When a line in the entries contains the word "gangs", copy that line in full.

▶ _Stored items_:

********

-- ==== Sys2Proof/Laws/State.lean ====
section
/-! SUPPORT. What an update of the state leaves alone: one lemma for each field of each update, and what the look-ups find
after an update of what they look up. -/

namespace Sys2Proof.Machine

/-! ### A unit's update -/

@[simp] theorem State.modUnit_clk (s : State) (k : Nat) (f : Unit → Unit) : (s.modUnit k f).clk = s.clk := rfl
@[simp] theorem State.modUnit_time (s : State) (k : Nat) (f : Unit → Unit) : (s.modUnit k f).time = s.time := rfl
@[simp] theorem State.modUnit_timeRem (s : State) (k : Nat) (f : Unit → Unit) : (s.modUnit k f).timeRem = s.timeRem := rfl
@[simp] theorem State.modUnit_mem (s : State) (k : Nat) (f : Unit → Unit) : (s.modUnit k f).mem = s.mem := rfl
@[simp] theorem State.modUnit_fabric (s : State) (k : Nat) (f : Unit → Unit) : (s.modUnit k f).fabric = s.fabric := rfl
@[simp] theorem State.modUnit_gangs (s : State) (k : Nat) (f : Unit → Unit) : (s.modUnit k f).gangs = s.gangs := rfl
@[simp] theorem State.modUnit_cores (s : State) (k : Nat) (f : Unit → Unit) : (s.modUnit k f).cores = s.cores := rfl
@[simp] theorem State.modUnit_drains (s : State) (k : Nat) (f : Unit → Unit) : (s.modUnit k f).drains = s.drains := rfl
@[simp] theorem State.modUnit_wire (s : State) (k : Nat) (f : Unit → Unit) : (s.modUnit k f).wire = s.wire := rfl
@[simp] theorem State.modUnit_fe (s : State) (k : Nat) (f : Unit → Unit) : (s.modUnit k f).fe = s.fe := rfl
@[simp] theorem State.modUnit_bank (s : State) (k : Nat) (f : Unit → Unit) : (s.modUnit k f).bank = s.bank := rfl
@[simp] theorem State.modUnit_life (s : State) (k : Nat) (f : Unit → Unit) : (s.modUnit k f).life = s.life := rfl
@[simp] theorem State.modUnit_agenda (s : State) (k : Nat) (f : Unit → Unit) : (s.modUnit k f).agenda = s.agenda := rfl
@[simp] theorem State.modUnit_issuing (s : State) (k : Nat) (f : Unit → Unit) : (s.modUnit k f).issuing = s.issuing := rfl
@[simp] theorem State.modUnit_cur (s : State) (k : Nat) (f : Unit → Unit) : (s.modUnit k f).cur = s.cur := rfl
@[simp] theorem State.modUnit_ir (s : State) (k : Nat) (f : Unit → Unit) : (s.modUnit k f).ir = s.ir := rfl
@[simp] theorem State.modUnit_freeCtr (s : State) (k : Nat) (f : Unit → Unit) : (s.modUnit k f).freeCtr = s.freeCtr := rfl
@[simp] theorem State.modUnit_seqCtr (s : State) (k : Nat) (f : Unit → Unit) : (s.modUnit k f).seqCtr = s.seqCtr := rfl

/-! ### A fibre's update -/

@[simp] theorem State.modFibre_clk (s : State) (k n : Nat) (f : Fibre → Fibre) : (s.modFibre k n f).clk = s.clk := rfl
@[simp] theorem State.modFibre_time (s : State) (k n : Nat) (f : Fibre → Fibre) : (s.modFibre k n f).time = s.time := rfl
@[simp] theorem State.modFibre_timeRem (s : State) (k n : Nat) (f : Fibre → Fibre) : (s.modFibre k n f).timeRem = s.timeRem := rfl
@[simp] theorem State.modFibre_mem (s : State) (k n : Nat) (f : Fibre → Fibre) : (s.modFibre k n f).mem = s.mem := rfl
@[simp] theorem State.modFibre_fabric (s : State) (k n : Nat) (f : Fibre → Fibre) : (s.modFibre k n f).fabric = s.fabric := rfl
@[simp] theorem State.modFibre_gangs (s : State) (k n : Nat) (f : Fibre → Fibre) : (s.modFibre k n f).gangs = s.gangs := rfl
@[simp] theorem State.modFibre_cores (s : State) (k n : Nat) (f : Fibre → Fibre) : (s.modFibre k n f).cores = s.cores := rfl
@[simp] theorem State.modFibre_drains (s : State) (k n : Nat) (f : Fibre → Fibre) : (s.modFibre k n f).drains = s.drains := rfl
@[simp] theorem State.modFibre_wire (s : State) (k n : Nat) (f : Fibre → Fibre) : (s.modFibre k n f).wire = s.wire := rfl
@[simp] theorem State.modFibre_fe (s : State) (k n : Nat) (f : Fibre → Fibre) : (s.modFibre k n f).fe = s.fe := rfl
@[simp] theorem State.modFibre_bank (s : State) (k n : Nat) (f : Fibre → Fibre) : (s.modFibre k n f).bank = s.bank := rfl
@[simp] theorem State.modFibre_life (s : State) (k n : Nat) (f : Fibre → Fibre) : (s.modFibre k n f).life = s.life := rfl
@[simp] theorem State.modFibre_agenda (s : State) (k n : Nat) (f : Fibre → Fibre) : (s.modFibre k n f).agenda = s.agenda := rfl
@[simp] theorem State.modFibre_issuing (s : State) (k n : Nat) (f : Fibre → Fibre) : (s.modFibre k n f).issuing = s.issuing := rfl
@[simp] theorem State.modFibre_cur (s : State) (k n : Nat) (f : Fibre → Fibre) : (s.modFibre k n f).cur = s.cur := rfl
@[simp] theorem State.modFibre_ir (s : State) (k n : Nat) (f : Fibre → Fibre) : (s.modFibre k n f).ir = s.ir := rfl
@[simp] theorem State.modFibre_freeCtr (s : State) (k n : Nat) (f : Fibre → Fibre) : (s.modFibre k n f).freeCtr = s.freeCtr := rfl
@[simp] theorem State.modFibre_seqCtr (s : State) (k n : Nat) (f : Fibre → Fibre) : (s.modFibre k n f).seqCtr = s.seqCtr := rfl

/-! ### The current fibre's update -/

@[simp] theorem State.modCur_clk (s : State) (f : Fibre → Fibre) : (s.modCur f).clk = s.clk := rfl
@[simp] theorem State.modCur_time (s : State) (f : Fibre → Fibre) : (s.modCur f).time = s.time := rfl
@[simp] theorem State.modCur_timeRem (s : State) (f : Fibre → Fibre) : (s.modCur f).timeRem = s.timeRem := rfl
@[simp] theorem State.modCur_mem (s : State) (f : Fibre → Fibre) : (s.modCur f).mem = s.mem := rfl
@[simp] theorem State.modCur_fabric (s : State) (f : Fibre → Fibre) : (s.modCur f).fabric = s.fabric := rfl
@[simp] theorem State.modCur_gangs (s : State) (f : Fibre → Fibre) : (s.modCur f).gangs = s.gangs := rfl
@[simp] theorem State.modCur_cores (s : State) (f : Fibre → Fibre) : (s.modCur f).cores = s.cores := rfl
@[simp] theorem State.modCur_drains (s : State) (f : Fibre → Fibre) : (s.modCur f).drains = s.drains := rfl
@[simp] theorem State.modCur_wire (s : State) (f : Fibre → Fibre) : (s.modCur f).wire = s.wire := rfl
@[simp] theorem State.modCur_fe (s : State) (f : Fibre → Fibre) : (s.modCur f).fe = s.fe := rfl
@[simp] theorem State.modCur_bank (s : State) (f : Fibre → Fibre) : (s.modCur f).bank = s.bank := rfl
@[simp] theorem State.modCur_life (s : State) (f : Fibre → Fibre) : (s.modCur f).life = s.life := rfl
@[simp] theorem State.modCur_agenda (s : State) (f : Fibre → Fibre) : (s.modCur f).agenda = s.agenda := rfl
@[simp] theorem State.modCur_issuing (s : State) (f : Fibre → Fibre) : (s.modCur f).issuing = s.issuing := rfl
@[simp] theorem State.modCur_cur (s : State) (f : Fibre → Fibre) : (s.modCur f).cur = s.cur := rfl
@[simp] theorem State.modCur_ir (s : State) (f : Fibre → Fibre) : (s.modCur f).ir = s.ir := rfl
@[simp] theorem State.modCur_freeCtr (s : State) (f : Fibre → Fibre) : (s.modCur f).freeCtr = s.freeCtr := rfl
@[simp] theorem State.modCur_seqCtr (s : State) (f : Fibre → Fibre) : (s.modCur f).seqCtr = s.seqCtr := rfl

/-! ### A template binding's update -/

@[simp] theorem State.modTpl_clk (s : State) (k n : Nat) (f : TplState → TplState) : (s.modTpl k n f).clk = s.clk := rfl
@[simp] theorem State.modTpl_time (s : State) (k n : Nat) (f : TplState → TplState) : (s.modTpl k n f).time = s.time := rfl
@[simp] theorem State.modTpl_timeRem (s : State) (k n : Nat) (f : TplState → TplState) : (s.modTpl k n f).timeRem = s.timeRem := rfl
@[simp] theorem State.modTpl_mem (s : State) (k n : Nat) (f : TplState → TplState) : (s.modTpl k n f).mem = s.mem := rfl
@[simp] theorem State.modTpl_fabric (s : State) (k n : Nat) (f : TplState → TplState) : (s.modTpl k n f).fabric = s.fabric := rfl
@[simp] theorem State.modTpl_gangs (s : State) (k n : Nat) (f : TplState → TplState) : (s.modTpl k n f).gangs = s.gangs := rfl
@[simp] theorem State.modTpl_cores (s : State) (k n : Nat) (f : TplState → TplState) : (s.modTpl k n f).cores = s.cores := rfl
@[simp] theorem State.modTpl_drains (s : State) (k n : Nat) (f : TplState → TplState) : (s.modTpl k n f).drains = s.drains := rfl
@[simp] theorem State.modTpl_wire (s : State) (k n : Nat) (f : TplState → TplState) : (s.modTpl k n f).wire = s.wire := rfl
@[simp] theorem State.modTpl_fe (s : State) (k n : Nat) (f : TplState → TplState) : (s.modTpl k n f).fe = s.fe := rfl
@[simp] theorem State.modTpl_bank (s : State) (k n : Nat) (f : TplState → TplState) : (s.modTpl k n f).bank = s.bank := rfl
@[simp] theorem State.modTpl_life (s : State) (k n : Nat) (f : TplState → TplState) : (s.modTpl k n f).life = s.life := rfl
@[simp] theorem State.modTpl_agenda (s : State) (k n : Nat) (f : TplState → TplState) : (s.modTpl k n f).agenda = s.agenda := rfl
@[simp] theorem State.modTpl_issuing (s : State) (k n : Nat) (f : TplState → TplState) : (s.modTpl k n f).issuing = s.issuing := rfl
@[simp] theorem State.modTpl_cur (s : State) (k n : Nat) (f : TplState → TplState) : (s.modTpl k n f).cur = s.cur := rfl
@[simp] theorem State.modTpl_ir (s : State) (k n : Nat) (f : TplState → TplState) : (s.modTpl k n f).ir = s.ir := rfl
@[simp] theorem State.modTpl_freeCtr (s : State) (k n : Nat) (f : TplState → TplState) : (s.modTpl k n f).freeCtr = s.freeCtr := rfl
@[simp] theorem State.modTpl_seqCtr (s : State) (k n : Nat) (f : TplState → TplState) : (s.modTpl k n f).seqCtr = s.seqCtr := rfl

********

▶ _Exercise output_:
@[simp] theorem State.modUnit_gangs (s : State) (k : Nat) (f : Unit → Unit) : (s.modUnit k f).gangs = s.gangs := rfl
@[simp] theorem State.modFibre_gangs (s : State) (k n : Nat) (f : Fibre → Fibre) : (s.modFibre k n f).gangs = s.gangs := rfl
@[simp] theorem State.modCur_gangs (s : State) (f : Fibre → Fibre) : (s.modCur f).gangs = s.gangs := rfl
@[simp] theorem State.modTpl_gangs (s : State) (k n : Nat) (f : TplState → TplState) : (s.modTpl k n f).gangs = s.gangs := rfl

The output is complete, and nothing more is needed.